Вот твой друг, ты повстречал его, а у него болен ребёнок, и тяжесть его болезни он повсюду носит с собой. Малыш далеко. Отец не держит горячей ручки, не слышит плача, жизнь его течёт привычной чередой. Но я вижу, как придавила его тяжкая забота о малыше, который живёт в его сердце.

Они похожи: князь, который не может охватить взглядом своего царства, не пользуется своим богатством, но знает, что они есть, и всегда остаётся властелином; отец больного ребёнка, который страдает за него, и мой воин, который служит своей любви, пока любимая блуждает по стране сновидений. Смысл, которым окрашено происходящее, – вот что значимо для человека.

 

Бывает и по‑ другому, я знаю. Кузнец из моей деревни пришёл ко мне и сказал:

– Какое мне дело до чужих и далёких? У меня есть сахар и чай, мой осёл сыт, жена со мной рядом, дети растут и умнеют. У меня всё хорошо, и большего мне не нужно. Что мне до каких‑ то страданий?

Но хорошо ли в доме, одиноко стоящем посреди Вселенной? Если ты и твоя семья под полотняным шатром, затерявшимся в пустыне? Я заставил поправиться кузнеца.

– Хорошо, если по вечерам приходят друзья из шатра по соседству, если есть о чём потолковать и есть новости о пустыне...

Я же видел вас, не забывайте об этом! Видел, как вы сидели ночью вокруг костра, как жарили барашка, слушал всплески ваших голосов. Не спеша, с молчаливой любовью подходил я к вам. Да, конечно, вы говорили о детях: один растёт, а другой болеет; говорили, конечно, и о доме, но без особого воодушевления. Зато как вы оживлялись, когда к вашему костру подсаживался странник, пришедший с караваном из дальних мест, и рассказывал о тамошних чудесах: о княжеских белых слонах, о замужестве девушки, чьё имя едва вам знакомо, о переполохе в стане врагов. Он мог рассказывать о комете или обиде, о любви или мужестве в смертный час, о ненависти к вам или, напротив, участии. Множество событий соприкасалось с вами, пространство расширяло вас, и ваш собственный шатёр, любимый и ненавистный, уязвимый и надёжный, становился вам во сто крат дороже. Вас ловила волшебная сеть, и вы становились куда пространственней, чем были сами по себе...

Вам необходим простор, а высвобождает его в вас только слово.

Я вспомнил случай с беженцами‑ берберами. Мой отец поселил их отдельно, в небольшом селенье на севере от города. Он не хотел, чтобы они смешались с нами. Он был к ним добр: давал чай, сахар и полотно на одежду. Он не требовал от них никакой работы в уплату за свою щедрость. Кому ещё жилось беззаботнее, и каждый из них мог сказать:

– Какое мне дело до чужих и далёких?
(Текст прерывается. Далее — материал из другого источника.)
/-- A maintenance op runs (R115, R118). A registry entry read poisoned ends it with POISON and marks its task (R290, log entry 123). given: its data where they come from a record and not from memory. -/
def Dev.maintDo (c : Ctl) (d : Dev) (core : Nat) (m : Maint) (given : Option (List Byte)) : Dev × MaintRes :=
  let op := m.op.op
  let as := m.op.as
  if m.mirror.isNone && !maintOk op then d.tableAnswer c core as op 1
  else if d.treg as = 0 then d.tableAnswer c core as op (if op % 256 = 0x56 then 4 else 2)
  else match d.geEntry c core as (mtTable op) with
    | (d, none) => (d, .wait)
    | (d, some (_, true)) => ((if m.mirror.isNone then d.mark m.op.own 0 else d), .done 0 0xA)
    | (d, some (e, false)) => match op % 256 with
      | 0x51 => d.putSend c core m given e
      | 0x52 => d.putSend c core m given e
      | 0x53 => d.shardSet c core as op e
      | 0x54 => d.tableStage c core as op (if m.mirror.isSome then none else some m.op.own) given e
      | 0x55 => d.tableCutover c core as op e m.mirror.isNone
      | _ => d.tableRelease c core as op e m.mirror.isNone

/-- The data that a mirror record of a table op carries beside the op (R408): the version record of TABLE_STAGE as it stands in the registry. -/
def Dev.stagedRecord (c : Ctl) (d : Dev) (as table : Nat) : List Byte :=
  match d.peek c as (d.entryVa as table) 128 with
  | some e => (match slotIn e 1 with
    | some x => slice e (0x20 + 0x30 * x) 48
    | none => [])
  | none => []

/-- A table op that has taken effect is mirrored (R407): TABLE_STAGE, TABLE_CUTOVER and TABLE_RELEASE, but for one that a mirror record
brought. -/
def Dev.mirrorTable (c : Ctl) (d : Dev) (m : Maint) (st : Nat) : Dev :=
  let op := m.op.op
  if st = 0 && (m.mirror.isNone && (0x54 ≤ op % 256 && op % 256 ≤ 0x56)) then
    d.mirrorPut c m.facet m.op.as op (if op % 256 = 0x54 then d.stagedRecord c m.op.as (mtTable op) else [])
  else d

/-! ### Answers -/

/-- The answer of a maintenance op is written and signalled (R116), in the Trip Log too; an op of a mirror record is acknowledged instead
(R409). false while the GE waits. -/
def Dev.maintFinish (c : Ctl) (d : Dev) (core : Nat) (m : Maint) (old st : Nat) : Dev × Bool :=
  match m.mirror with
  | some seq => (d.mirrorApplied c m.facet seq st, true)
  | none =>
    let r := toLe 8 old ++ toLe 2 st ++ zeros 6
    match d.geWrite c core m.op.as (some m.op.own) (mtResult m.op.op) (marked false r) with
    | (d, false) => (d, false)
    | (d, true) =>
      let d := d.tripFor c m.op.own 8 0 core 5 (toLe 32 m.op.op ++ r ++ m.putRec)
      let d := if st = 0 then d else d.count (baseGE core + 0x58) 1
      (((d.doneOutside core 2).geSignal c core (mtSync m.op.op)).opDone core m.op, true)

/-- Every maintenance op in flight that holds its answer ends, as far as the GE can write. -/
def Dev.maintFlush (c : Ctl) (d : Dev) (core : Nat) : Dev :=
  ((d.ge core).maint).foldl (fun d m => match m.answer with
    | none => d
    | some (old, st) => match d.maintFinish c core m old st with
      | (d, false) => d
      | (d, true) => d.updGe core (fun g => { g with maint := g.maint.filter (fun x => x.op.id ≠ m.op.id) })) d

/-- A maintenance op has run: it is in flight with its answer, or waits for the home owner. -/
def Dev.maintTook (c : Ctl) (d : Dev) (core : Nat) (m : Maint) (r : MaintRes) : Dev :=
  match r with
  | .wait => d
  | .done old st => (d.updGe core (fun g => { g with maint := g.maint ++ [{ m with answer := some (old, st) }] })).mirrorTable c m st
  | .sent b => d.updGe core (fun g => { g with maint := g.maint ++ [{ m with putRec := b }] })

/-! ### Replay of table ops (R469) -/

/-- The last TABLE_OP record that a task has reissued. -/
def Dev.lastTableOp (d : Dev) (f ch launch task : Nat) : Nat :=
  (((d.replayOf f).used.find? (fun u => (u.1, u.2.1, u.2.2.1) == (ch, launch, task + 2 ^ 32))).map (fun u => u.2.2.2)).getD 0

/-- The TABLE_OP record of an op that is replayed: its trip number and put record, or none where it has none. -/
def Dev.tableRecord (c : Ctl) (d : Dev) (q : QOp) : Dev × Option TripRec :=
  let ch := q.own.ch
  let f := (c.chFacet ch).getD 0
  let w := whoChan ch f
  let (d, h, _) := Dev.paBytes c d w (d.tripBase ch) 16
  let last := d.lastTableOp f ch (q.own.seq % 2 ^ 32) (q.own.task.getD 0)
  d.tripFind c w ch (le h 0 8) (fun r =>
    r.type == 8 && (r.launch == q.own.seq % 2 ^ 32 && (r.task == q.own.task.getD 0 && (last < r.trip && le r.body 0 32 == q.op)))) 65536 (le h 8 8)

/-- A TABLE_OP record of another task with a smaller trip number has not been reissued yet. -/
def Dev.tableEarlier (c : Ctl) (d : Dev) (q : QOp) (trip : Nat) : Bool :=
  let f := (c.chFacet q.own.ch).getD 0
  (d.replayChans c f).any (fun ch =>
    let w := whoChan ch f
    let (d, h, _) := Dev.paBytes c d w (d.tripBase ch) 16
    (d.tripFind c w ch (le h 0 8) (fun r =>
      r.type == 8 && (r.trip < trip && (!(ch == q.own.ch && (r.launch == q.own.seq % 2 ^ 32 && r.task == q.own.task.getD 0)) &&
      d.lastTableOp f ch r.launch r.task < r.trip))) 65536 (le h 8 8)).2.isSome)
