-- ==== Sys2Proof/Machine/Ageing.lean ====
section
/-! DEFINITION. Ageing monitors, the margin plan and the history ring (Bring-up, Ageing and Margin Re-planning). -/

namespace Sys2Proof.Machine

/-- The margin of a physical core in effect. -/
def Ctl.margin (c : Ctl) (p : Nat) : CoreMargin := nth {} c.margins p
def Ctl.updMargin (c : Ctl) (p : Nat) (f : CoreMargin → CoreMargin) : Ctl := { c with margins := modNth f p c.margins }
/-- A margin in effect as a MARGIN entry. -/
def CoreMargin.entry (m : CoreMargin) : Margin := { vOff := m.vOff, vCeil := m.vCeil, fBin := m.fBin }
/-- The overlay of a physical core in flash set (R450). -/
def Ctl.setOverlay (c : Ctl) (p : Nat) (m : Margin) : Ctl := { c with flash := { c.flash with overlay := Sparse.set {} c.flash.overlay p m } }

/-- The physical cores that a measurement measures: those that logical cores stand on (R444). -/
def Ctl.measured (c : Ctl) : List Nat := if c.map.isSome then (List.range 132).filter (fun p => c.tm.coreMap.contains p) else []

/-- The logical core on a physical core. -/
def Ctl.logical (c : Ctl) (p : Nat) : Option Nat := findIdx (· == p) c.tm.coreMap

/-! ### Margin plan -/

/-- One pass of R446 over a measured core: a voltage step and its re-measurement, or a pending bin, and a proposal. -/
def marginStep (c : Ctl) (d : Dev) (p : Nat) : Ctl × Dev :=
  let m := c.margin p
  if d.fld (baseAG + 8) 31 24 ≤ nth 0 c.slack p then (c, d)
  else
    let (c, d) :=
      if m.vOff < m.vCeil then
        let c := c.updMargin p (fun m => { m with vOff := m.vOff + 1 })
        let again := match c.measure with
          | some x => { x with cores := if x.cores.contains p then x.cores else x.cores ++ [p] }
          | none => { cause := .step, cores := [p] }
        ({ c.setOverlay p (c.margin p).entry with measure := some again }, d.raise baseAG 1 (baseAG + 0x14))
      else if m.fBin < 8 then (c.updMargin p (fun m => { m with pending := some (m.fBin + 1) }), d)
      else (c, d)
    let m := c.margin p
    if d.fld (baseAG + 8) 23 20 < m.pending.getD m.fBin && !m.propose then
      (c.updMargin p (fun m => { m with propose := true }), d.raise baseAG 3 (baseAG + 0x1C))
    else (c, d)

/-- Slack 0 at the highest voltage and bin quarantines a logical core (Table 17.4). -/
def timingCheck (c : Ctl) (d : Dev) (n : Nat) : Dev :=
  let p := c.phys n
  let m := c.margin p
  if nth 0 c.slack p = 0 && (m.vOff = m.vCeil && m.fBin = 8) then d.quarantine c n 3 else d

/-- Ranger acts on measured cores, ascending, while auto is 1; during a Trail Map load a step that falls due waits (R446, R451). -/
def marginPlan (c : Ctl) (d : Dev) (cores : List Nat) : Ctl × Dev :=
  if !d.flag (baseAG + 4) 1 then (c, d)
  else if c.load.isSome then ({ c with stepDue := cores.foldl NatSet.ins c.stepDue }, d)
  else cores.foldl (fun (x : Ctl × Dev) p => marginStep x.1 x.2 p) (c, d)

/-- The steps that fell due during a load that has ended (R451). -/
def stepsDue (c : Ctl) (d : Dev) : Ctl × Dev := marginPlan { c with stepDue := [] } d c.stepDue

/-! ### Measurements -/

/-- A measurement starts, unless one is in progress (R444). -/
def Ctl.startMeasure (c : Ctl) (cause : MeasCause) : Ctl :=
  if c.measure.isSome then c else { c with measure := some { cause := cause, cores := c.measured } }

/-- PERIODIC_MEASUREMENT (R444). -/
def execPeriodicMeasurement (s : State) : Host.Outcome State Fault Refusal :=
  onAll s fun c d =>
    (if c.stage = .firmware && (c.bistDone && d.fld (baseAG + 8) 15 0 ≠ 0) then c.startMeasure .periodic else c, d)

/-- MEASURE (R444): a write of AG_CTRL.measure. -/
def execMeasure (fn : Fin 16) (s : State) : Host.Outcome State Fault Refusal :=
  onAll s fun c d =>
    let (d, ok) := checkWrite c d fn (baseAG + 4) 4
    (if ok then c.startMeasure .command else c, d)

/-- The history record of a measurement (Table 16.3). -/
def Ctl.record (c : Ctl) (cause : MeasCause) : HistRecord :=
  { hours := c.flash.hours, cause := if cause = .command then 2 else 1, generation := if c.map.isSome then c.tm.generation else 0
    d := c.ro, slack := c.slack, margin := c.margins.map CoreMargin.entry }

/-- A record appended to the history ring (R445). -/
def Ctl.appendHist (c : Ctl) (r : HistRecord) : Ctl := { c with flash := { c.flash with history := (r :: c.flash.history).take 8192 } }

/-- Slack found on the measured cores. -/
def Ctl.takeSlack (c : Ctl) (cores : List Nat) (slack : List (BitVec 8)) : Ctl :=
  cores.foldl (fun c p =>
    let v := (nth 0 slack p).toNat
    { c with slack := modNth (fun _ => v) p c.slack, minSlack := modNth (fun x => min x v) p c.minSlack }) c

/-- MEASUREMENT_END (R444 to R446, R460, R463): slack by physical core, degradation by ring-oscillator pair. -/
def execMeasurementEnd (slack : List (BitVec 8)) (ro : List (BitVec 16)) (s : State) : Host.Outcome State Fault Refusal :=
  onAll s fun c d =>
    match c.measure with
    | none => (c, d)
    | some m =>
      let c := { c with measure := none }.takeSlack m.cores slack
      let c := if m.cause = .step then c
        else
          let c := { c with ro := (List.range 512).map (fun i => (nth 0 ro i).toNat) }
          c.appendHist (c.record m.cause)
      let d := d.raise baseAG 0 (baseAG + 0x10)
      let (c, d) := boundaries c d (((List.range 128).filter (fun n => m.cores.contains (c.phys n))).foldl (fun d n => timingCheck c d n) d)
      marginPlan c d m.cores

/-- CLOCK_RELOCK_END (R448). -/
def execClockRelockEnd (p : Fin 132) (s : State) : Host.Outcome State Fault Refusal :=
  onAll s fun c d => (c.updMargin p (fun m => { m with relock := false }), d)

/-! ### History -/

/-- The bytes of a history record (Table 16.3). -/
def HistRecord.bytes (r : HistRecord) : List Byte :=
  toLe 4 r.hours ++ toLe 1 r.cause ++ zeros 3 ++ toLe 8 r.generation ++ zeros 16 ++
  (List.range 512).flatMap (fun i => toLe 2 (nth 0 r.d i)) ++ (List.range 132).flatMap (fun p => toLe 1 (nth 0 r.slack p)) ++ zeros 12 ++
  (List.range 132).flatMap (fun p =>
    let m := nth {} r.margin p
    toLe 1 m.vOff ++ toLe 1 m.vCeil ++ toLe 1 m.fBin ++ zeros 1)

/-- A read of AG_HIST_DATA (R445): the next word of the indexed record. Past its last word, or where the ring holds no such record, the spec
gives no value (log entry 72). -/
def histData (c : Ctl) (d : Dev) : Ctl × Dev × Nat :=
  let c' := { c with histWord := c.histWord + 1 }
  match (c.flash.history.drop c.histIndex).head? with
  | some r => if c.histWord < 432 then (c', d, le r.bytes (4 * c.histWord) 4)
    else (c', d.free.1, d.free.2.toNat % 2 ^ 32)
  | none => (c', d.free.1, d.free.2.toNat % 2 ^ 32)

/-- A write of AG_HIST_INDEX (R445). -/
def histIndexWrite (c : Ctl) (d : Dev) (fn val : Nat) : Ctl × Dev :=
  let (d, ok) := checkWrite c d fn (baseAG + 0x40) 4
  if ok then ({ c with histIndex := val % 8192, histWord := 0 }, writeFields d (baseAG + 0x40) val) else (c, d)

/-- AG_HIST_INDEX_WRITE (R445). -/
def execAgHistIndexWrite (fn : Fin 16) (val : Word) (s : State) : Host.Outcome State Fault Refusal :=
  onAll s fun c d => histIndexWrite c d fn val.toNat

/-- POWER_ON_HOUR (R445): counted in flash while the input is applied, whatever the logic does. -/
def execPowerOnHour (s : State) : Host.Outcome State Fault Refusal :=
  .next (if s.ctl.power.inputOk then
    { s with ctl := { s.ctl with flash := { s.ctl.flash with hours := w32 (s.ctl.flash.hours + 1) } } } else s)

end Sys2Proof.Machine
end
У меня есть сахар и чай, мой осёл сыт, жена со мной рядом, дети растут и умнеют. У меня всё хорошо, и большего мне не нужно...

Но кому они показались бы счастливыми? Мы изредка навещали их, когда отец меня учил.

– Смотри, – говорил он, – они сделались домашним скотом и потихоньку гниют... не плотью, а сердцем...

Ибо мир для них обессмыслился.

Даже если ты не поставил на кон состояния, игра в кости для тебя мечта об отарах, земле, золотых слитках и бриллиантах. У тебя их нет. Но они есть у других. Однако приходит день, и ты перестаёшь мечтать при помощи игры в кости. И бросаешь игру.

А наши подопечные бросили разговаривать, им стало не о чем говорить. Истёрлись похожие друг на друга семейные истории. О своих шатрах, похожих, как две капли воды, они всё рассказали друг другу. Они ничего не боялись, ни на что не надеялись, ничего не придумывали. Слова служили им для самых обыденных дел. «Одолжи мне таганок», – просил один. «Где мой сын? » – спрашивал другой. Чего хотеть, когда лежишь у кормушки? Ради чего стараться? Ради хлеба? Их кормят. Ради свободы? Но в пределах своей крошечной вселенной они свободны до беспредельности. Они захлёбывались от своей безграничной свободы, и у богатых от неё пучило животы. Ради того, чтобы восторжествовать над врагами? Но у них не было врагов.

Отец говорил:

– Ты можешь прийти к ним один, пройти по всему селенью, хлеща их бичом по лицу. Они оскалятся, как свора собак, попятятся, огрызаясь и желая укусить, но ни один не пожертвует собой. Ты останешься безнаказанным, скрестишь руки на груди и почувствуешь оскомину от презрения...

Он говорил:

– На вид они люди. Но под оболочкой не осталось ничего человеческого. Они могут убить тебя по‑ подлому, в спину, – воры тоже бывают опасны, – взгляда в глаза они не выдержат.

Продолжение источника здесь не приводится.